[Recorded data — start]
-- ==== Sys2Proof/Machine/TenseCmd.lean ====
section
/-!
DEFINITION. The Tense unit's learning, oscillator control, temperature sensor and host commands
(spec/05_tense_holdover.md, R172–R176, R185–R188, R194–R201).
-/

namespace Sys2Proof.Machine

/-- What a change between two publications needs: one within 1 µs (R44). At a millisecond instant whose publication is still
to come, that one shows it. -/
def settle (s : State) : State :=
  if !s.atMs || s.tns.doneAt = some s.freeNs then publishChange s else s

/-- A publication instant whose publication is still to come: a command of this chapter or of selection that is due then is applied
ahead of it (R186, R199). -/
def atPub (s : State) : Bool := s.atMs && s.tns.doneAt != some s.freeNs

/-! ### Leap seconds (R29, R190) -/

/-- The row LEAP_APPLIED. -/
def execLeapApplied (s : State) : Out := .next (settle (leapApplied s))

/-- The row LEAP_ARMED. -/
def execLeapArmed (s : State) : Out := .next (settle (leapDue s))

/-! ### Hold-offs of references and wait-to-restore (R132–R136, R149) -/

/-- The state of reference i is evaluated at a publication instant, and selection with it (R133). -/
def evalOne (s : State) (i : Nat) : State := reselect (evalState s i)

/-- The row QUAL_HOLDOFF_EXPIRY for reference i, at a publication instant. -/
def execQualHoldoffExpiry (i : Fin 32) (s : State) : Out := .next <|
  if tenseMode s && s.atMs && selRuns s && refState s i = 2 && holdDue s i then evalOne s i else s

/-- The row DQ_HOLDOFF_EXPIRY for reference i. -/
def execDqHoldoffExpiry (i : Fin 32) (s : State) : Out := .next <|
  if tenseMode s && s.atMs && selRuns s && isQual s i && (dqDue s i).isSome then evalOne s i else s

/-- The row REF_LOS_TIMEOUT for a GNSS, network or host reference. -/
def execRefLosTimeout (i : Fin 32) (s : State) : Out := .next <|
  if tenseMode s && s.atMs && selRuns s && ((16 ≤ i.val && i.val ≤ 18) || (20 ≤ i.val && i.val ≤ 27) || i.val = 30) && losDue s i then
    evalOne (if 20 ≤ i.val && i.val ≤ 27 then netComponents s i else s) i
  else s

/-- The row WAIT_TO_RESTORE: at a publication instant a better candidate's wait has run, and selection is run (R149). -/
def execWaitToRestore (s : State) : Out := .next <|
  if s.atMs && tenseMode s && selRuns s && tsState s = 2 then
    match current s 0 with
    | some c => if (restored s (cands s 0) c).isEmpty then s else reselect s
    | none => s
  else s

/-! ### SEL_SET and SEL_FORCE (R157–R159) -/

/-- Entry registers in the order of SEL_SET's MASK. -/
def entAddrs (i : Nat) : List Nat := (List.range 11).map (fun k => 0x071000 + 0x80 * i + 4 * k)

/-- The registers SEL_SET's MASK selects, for an entry or globally. -/
def selAddrs (r : Nat) : List Nat := if r = 255 then [0x070000, 0x070004] else entAddrs r

/-- The values of a masked descriptor stored into the registers `l`, in the order of the MASK bits: `mask` from byte
`mb`, values from byte 20, 4 bytes each. -/
def storeMasked (s : State) (d : Desc) (mask : Nat) (l : List Nat) : State :=
  (l.zipIdx).foldl (fun s p => if bitOf mask p.2 then s.storeWord p.1 (maskedValue d mask p.2) else s) s

/-- The registers after SEL_SET's values are stored. -/
def selStore (s : State) (d : Desc) : State := storeMasked s d (d.u16 18) (selAddrs (d.u8 16))

/-- SEL_SET (R157, R158). -/
def selSetOp : OpSpec where
  opcode := 0x0230
  check _ d :=
    let r := d.u8 16
    let lim := if r = 255 then 4 else 2048
    if (31 < r && r != 255) || 2 ≤ d.u8 17 || lim ≤ d.u16 18 || d.past = 2 || strayValue d (d.u16 18) (selAddrs r) then St.invalid else 0
  due s _ := atPub s
  apply s w :=
    let r := w.d.u8 16
    let s' := selStore s w.d
    let changes := r != 255 && [Reg.ENT_CFG_EN r, Reg.ENT_CFG_TRACE r, Reg.ENT_NET_NETMODE r].any (fun f => s.get f != s'.get f)
    let force := bitOf (w.d.u8 17) 0
    if changes && isNamed s r && !force then refuseDesc s w St.protect
    else
      let s := if changes && isNamed s r then { s' with sel := { s'.sel with dq := s'.sel.dq ++ [(r, 9)] } } else s'
      finishDesc s w St.ok []
  periodic := false

/-- The row SEL_SET. -/
def execSelSet (d : Desc) (s : State) : Out := .next (submit selSetOp s d)

/-- SEL_FORCE (R159). -/
def selForceOp : OpSpec where
  opcode := 0x0231
  check _ d :=
    let a := d.u8 16
    if 3 < a || 31 < d.u8 17 || 1 < d.u8 18 || !d.zero 19 63 || d.past = 2 then St.invalid
    else if (a = 2 || a = 3) && (d.u8 17 = 19 || d.u8 17 = 31) then St.invalid else 0
  due s _ := atPub s
  apply s w :=
    let a := w.d.u8 16
    let r := w.d.u8 17
    let t := w.d.u8 18
    if a = 0 then
      let s := setForced s t none
      finishDesc s w St.ok []
    else if a = 1 then
      (if !isCand s t r then refuseDesc s w St.invalid
       else if t = 0 && s.get Reg.TNS_STAT_STATE = 2 && current s 0 != some r && !withinJump s r then
         refuseDesc s w St.refusedBound
       else finishDesc (setForced s t (some r)) w St.ok [])
    else if a = 2 then finishDesc (s.putMapBit Reg.SEL_LOCK_LOCKOUT r true) w St.ok []
    else finishDesc (s.putMapBit Reg.SEL_LOCK_LOCKOUT r false) w St.ok []
  periodic := false

/-- The row SEL_FORCE. -/
def execSelForce (d : Desc) (s : State) : Out := .next (submit selForceOp s d)

/-! ### The model and learning (R172–R176) -/

/-- Update the learning state. -/
def setLearn (s : State) (f : Learn → Learn) : State := s.setTns (fun n => { n with learn := f n.learn })

/-- Install a model: MODEL, and HO_MODEL journalled (R175, R202). -/
def installModel (s : State) (model span : Nat) : State :=
  let s := (s.put Reg.TNS_STAT_MODEL model).put Reg.TNS_MOD_SPAN_SPAN span
  s.journal 0 0x0008 0x020C
    (leBytes 1 model ++ leBytes 3 0 ++ leBytes 4 (s.get Reg.TNS_MOD_SPAN_SPAN) ++ leBytes 4 (s.get Reg.TNS_MOD_UT_U_T))

/-- HOLDOVER_LEARN runs or is suspended. -/
def learnOp (s : State) : Option LongOp := longOp s 0x0244 0

/-- EFC code in force, as a steering in units of GAIN. -/
def efcGain (s : State) : Rat := unitF (s.getS Reg.TNS_EFC_GAIN_GAIN) 18

/-- Learning is done in this mode (R200: none in SETUP). -/
def learnMode (s : State) : Bool := tenseMode s && s.mode != .setup

/-- Samples are taken: LOCKED, and no HOLDOVER_LEARN suspended (R173, R176). -/
def learnRuns (s : State) : Bool :=
  learnMode s && tsState s = 2 && (match learnOp s with | some l => !l.suspended | none => true)

/-- A valid measurement of SRC arrived in the second now ending. -/
def srcArrived (s : State) : Bool :=
  match current s 0 with
  | some i => (match (s.ref i).measAt with | some t => s.freeNs < t + 1000000000 | none => false)
  | none => false

/-- One second of learning (R173): a sample, or none; a 60-second interval of at least 45 samples gives a mean. -/
def learnSecond (s : State) : State :=
  let l := s.tns.learn
  let fresh : Bool := l.secs = 0 && l.means.isEmpty
  let code := s.get Reg.TNS_EFC_STAT_CODE
  let l := if fresh then { l with code0 := code } else l
  let noTemp : Bool := s.bit Reg.TNS_CFG_TEMP_EN && !s.bit Reg.TNS_STAT_TEMP_OK
  let skip : Bool := l.skipS || s.bit Reg.TNS_STAT_SLEW || (s.bit Reg.TNS_CFG_TEMP_EN && l.skipT) || noTemp || !srcArrived s
  let smp : Rat := s.tns.yst + efcGain s * (((code : Int) - (l.code0 : Int) : Int) : Rat)
  let l := if skip then l else
    { l with n := l.n + 1, sumS := l.sumS + smp, sumT := l.sumT + s.getS Reg.TNS_TEMP_TEMP }
  let l := { l with skipS := s.bit Reg.TNS_STAT_SLEW, skipT := noTemp }
  let l := { l with secs := l.secs + 1, locked := l.locked + 1, sinceFit := l.sinceFit + 1, used := l.used.map (· + 1) }
  let keep := match l.used with | some _ => l.means.length + 1 | none => s.get Reg.TNS_HO_WIN_HO_WIN * 60
  let l := if l.secs < 60 then l
    else
      let m : Nat × Rat × Rat := (s.freeNs / 1000000000, l.sumS / ((l.n : Nat) : Rat), (l.sumT : Rat) / ((l.n : Nat) : Rat))
      { l with n := 0, sumS := 0, sumT := 0, secs := 0, means := if l.n < 45 then l.means else (m :: l.means).take keep }
  setLearn s (fun _ => l)
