-- ==== Sys2Proof/Machine/Refin.lean ====
section
/-!
DEFINITION. Reference inputs and edge measurement (spec/02_reference_inputs.md): windows and stops, calibration, EVENT
channels, the 1PPS+ToD input, and REFIN_SET.
-/

namespace Sys2Proof.Machine

/-- Channel c. -/
def State.ch (s : State) (c : Nat) : Ch := s.refin.ch.get (fun _ => Ch.zero) c

/-- Replace channel c. -/
def State.setCh (s : State) (c : Nat) (x : Ch) : State :=
  { s with refin := { s.refin with ch := s.refin.ch.set (fun _ => Ch.zero) c x } }

/-- Reference 29 measures on channel c (R79). -/
def isPpsCh (s : State) (c : Nat) : Bool := s.bit Reg.TOD_CFG_EN && s.get Reg.TOD_CFG_PPS_CH = c

/-- The settings the registers of channel c give; the pulse channel of the 1PPS+ToD input is PULSE of 1,000 ms (R79). -/
def chSetOf (s : State) (c : Nat) : ChSet :=
  let pps := isPpsCh s c
  ⟨if pps then 2 else s.get (Reg.CH_CFG_TYPE c), s.get (Reg.CH_CFG_SLOPE c), s.get (Reg.CH_CFG_WIN c),
   if pps then 1000 else s.get (Reg.CH_PER_PER c), s.get (Reg.CH_DIV_DIV c), s.getS (Reg.CH_DLY_DLY c),
   s.get (Reg.CH_MINW_MINW c), s.bit (Reg.CH_EPOFS_AUTO c), s.get (Reg.CH_EPOFS_EPOFS c), s.bit (Reg.CH_CFG_POST c),
   s.get (Reg.CH_CFG_EVRING c), s.bit (Reg.CH_CFG_DIR c), pps⟩

/-- Window length W in ns (R64); 0 for a channel without windows. -/
def ChSet.winNs (x : ChSet) : Nat :=
  if x.type = 1 then 10 ^ (6 + x.win) else if x.type = 2 then x.per * 1000000 else 0

/-- Epoch offset in force: W/2 with AUTO (R64). -/
def ChSet.epOfs (x : ChSet) : Nat := if x.auto then x.winNs / 2 else x.epofs

/-- The channel has epochs. -/
def ChSet.hasEpochs (x : ChSet) : Bool := x.winNs != 0

/-- Measurement runs: the time base runs, and the mode is not BOOT or TEST (R90). -/
def measuring (s : State) : Bool := s.tbLive && s.mode != .boot && s.mode != .test

/-- Now is an epoch of these settings (R64, R603). -/
def atEpoch (s : State) (x : ChSet) : Bool := x.hasEpochs && s.reached (x.winNs * 65536) (x.epOfs * 65536)

/-- ns from now to the next epoch of these settings; W at an epoch. -/
def toEpoch (s : State) (x : ChSet) : Nat :=
  let w := x.winNs
  let r := (((x.epOfs : Int) - (s.tbU / 65536 : Nat)) % (w : Int)).toNat
  if r = 0 then w else r

/-- Now lies in the calibration interval before the next epoch (R67). -/
def inCalInterval (s : State) (x : ChSet) : Bool := x.hasEpochs && toEpoch s x ≤ 24

/-- The stamp of a stop with delay-line code `c` in this TB cycle, in 2⁻⁹ ns (R72): E2 is the second rising TB edge after
the stop. -/
def stopStamp (s : State) (ch code c1 c2 : Nat) : Int :=
  let c' := min (max code c1) c2
  let d := 512 + (1024 * (c' - c1) + (c2 - c1)) / (2 * (c2 - c1))
  ((s.tbU + 131072) / 128 : Nat) - (d : Int) - Config.kPin ch

/-- The same stop on the free-running counter, which times the spacing of stops (R66, R606). -/
def freeStop (s : State) (ch code c1 c2 : Nat) : Int := stopStamp s ch code c1 c2 + ((s.freeNs * 512 : Nat) : Int) - (s.tbU / 128 : Nat)

/-- The TDC of a channel cannot stamp again: less than 3 ns have passed since its last stamped stop (R66). -/
def tooSoon (x : Ch) (free : Int) : Bool := match x.lastStop with | some p => decide (free < p + 1536) | none => false

/-- A calibration pair is valid (R70). -/
def calValid (c1 c2 : Nat) : Bool := 384 + c1 ≤ c2 && c2 ≤ 896 + c1 && 256 ≤ c1 && c2 ≤ 3840

/-- c2 and c1 laid out as RES_CAL (R472). -/
def calInfo (c1 c2 : Nat) : Nat := c2 * 65536 + c1

/-- The calibration check of channel c: an invalid pair reports TDC_CAL (R70). -/
def reportCal (s : State) (c c1 c2 : Nat) : State := checkAt s (0x28 + c) (!calValid c1 c2) 0 0xFF 0 (calInfo c1 c2)

/-! ### Window close -/

/-- Write the 32 stop registers of channel c; entries at and above NSTOP read 0. -/
def putStops (s : State) (c : Nat) (e : Int) (stops : List Int) : State :=
  (List.range 32).foldl (fun s k =>
    s.putPair (Reg.CH_STOP_LO_OFS c k) (Reg.CH_STOP_HI_OFS c k)
      (match stops[k]? with | some t => (t - e).toNat | none => 0)) s

/-- The corrected instant nearest to a nominal instant: φ in 2⁻⁹ ns, in (−PER/2, +PER/2] (R75). -/
def bestPhase (x : ChSet) (stops : List Int) : Option Int :=
  let phis := stops.map (fun t => centred (t - x.dly) (x.per * 512000000))
  phis.foldl (fun b p => match b with | none => some p | some q => if absN p < absN q then some p else some q) none

/-- The stop whose corrected instant is nearest to a nominal instant (R75). -/
def bestStop (x : ChSet) (stops : List Int) : Option Int :=
  let d (t : Int) : Nat := absN (centred (t - x.dly) (x.per * 512000000))
  stops.foldl (fun b t => match b with | none => some t | some q => if d t < d q then some t else some q) none

/-- Update the 1PPS+ToD receiver. -/
def State.setTod (s : State) (f : Tod → Tod) : State := { s with refin := { s.refin with tod := f s.refin.tod } }

/-- A message is paired with a pulse (R82): TODJUMP when it breaks the sequence of seconds. -/
def pairLabel (s : State) (l : TodLabel) : State :=
  let d := s.refin.tod
  let agrees : Bool := match d.lastSec with | some p => l.sec = p + 1 | none => true
  let run := if d.lastSec.isSome && agrees then d.run + 1 else 1
  (s.flagIf (!agrees) Flag.TOD_TODJUMP).setTod (fun d => { d with lastSec := some l.sec, run := run, paired := some l })

/-- What a time-bearing result says of UTC: its offset, and a leap announced (R189, R190). -/
def todUtc (s : State) (l : TodLabel) : State :=
  let s := if l.utcv then deliverOffset s 29 l.utc (s.get (Reg.ENT_STAT_CLASS 29) = 3) else s
  if l.l61 then sourceLeap s 29 (endOfUtcDay s true) true
  else if l.l59 then sourceLeap s 29 (endOfUtcDay s false) false else s

/-- Publish the ToD result of the pulse (R81–R84), once its window has closed: with TOD_OK the full offset, otherwise the pulse phase
alone. -/
def publishTod (s : State) (c : Nat) : State :=
  let tod := s.refin.tod
  let ok : Bool := match tod.paired with | some _ => 3 ≤ tod.run | none => false
  let s := s.putB Reg.TOD_STAT_TOD_OK ok
  let s := match tod.paired with
    | some l =>
      let s := ((s.put Reg.TOD_STAT_QUAL l.qual).put Reg.TOD_SECL_SEC l.sec).put Reg.TOD_SECH_SEC (l.sec / 2 ^ 32)
      let s := (((s.putS Reg.TOD_UTC_UTC_OFS l.utc).putB Reg.TOD_UTC_LEAP61 l.l61).putB Reg.TOD_UTC_LEAP59 l.l59).putB
        Reg.TOD_UTC_UTCV l.utcv
      if ok then
        let phi := clampI (-(2 ^ 47 - 1)) (2 ^ 47 - 1) (tod.pulseStop - (l.sec : Int) * 512000000000)
        let s := s.putPairSat Reg.TOD_PHL_PH Reg.TOD_PHH_PH phi
        todUtc (s.feed 29 ⟨true, tod.epochAt, s.tbU, some phi, 0, 0, true, none, 0⟩) l
      else s
    | none => s
  let s := if ok then s else
    let phi := if s.bit (Reg.RES_STAT_PHV c) then some (s.getPairS (Reg.RES_PHL_PH c) (Reg.RES_PHH_PH c)) else none
    s.feed 29 ⟨phi.isSome, tod.epochAt, s.tbU, phi, 0, 0, false, none, 0⟩
  (s.publish Reg.TOD_STAT_VALID Reg.TOD_STAT_SEQ).setTod (fun d => { d with ended := true })

/-- A window of channel c has closed: a suppression window of its trim return ends at the second (R477). -/
def countTdcWindows (s : State) (c : Nat) : State :=
  { s with flt := { s.flt with wins := s.flt.wins.map (fun w =>
      if w.kind = 6 && w.inst = c then { w with n := w.n + 1, closes := if 1 ≤ w.n then some s.tb.ao else w.closes } else w) } }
[Recorded data — finish]
**Exercise prompt:** Among the entries above, the line containing "row LEAP_ARMED. -/", the line containing "reference i. -/", and all lines between them are to be restated word for word; nothing else belongs in the reply.

**Output of the exercise:**
/-- The row LEAP_ARMED. -/
def execLeapArmed (s : State) : Out := .next (settle (leapDue s))

/-! ### Hold-offs of references and wait-to-restore (R132–R136, R149) -/

/-- The state of reference i is evaluated at a publication instant, and selection with it (R133). -/
def evalOne (s : State) (i : Nat) : State := reselect (evalState s i)

/-- The row QUAL_HOLDOFF_EXPIRY for reference i, at a publication instant. -/
def execQualHoldoffExpiry (i : Fin 32) (s : State) : Out := .next <|
  if tenseMode s && s.atMs && selRuns s && refState s i = 2 && holdDue s i then evalOne s i else s

/-- The row DQ_HOLDOFF_EXPIRY for reference i. -/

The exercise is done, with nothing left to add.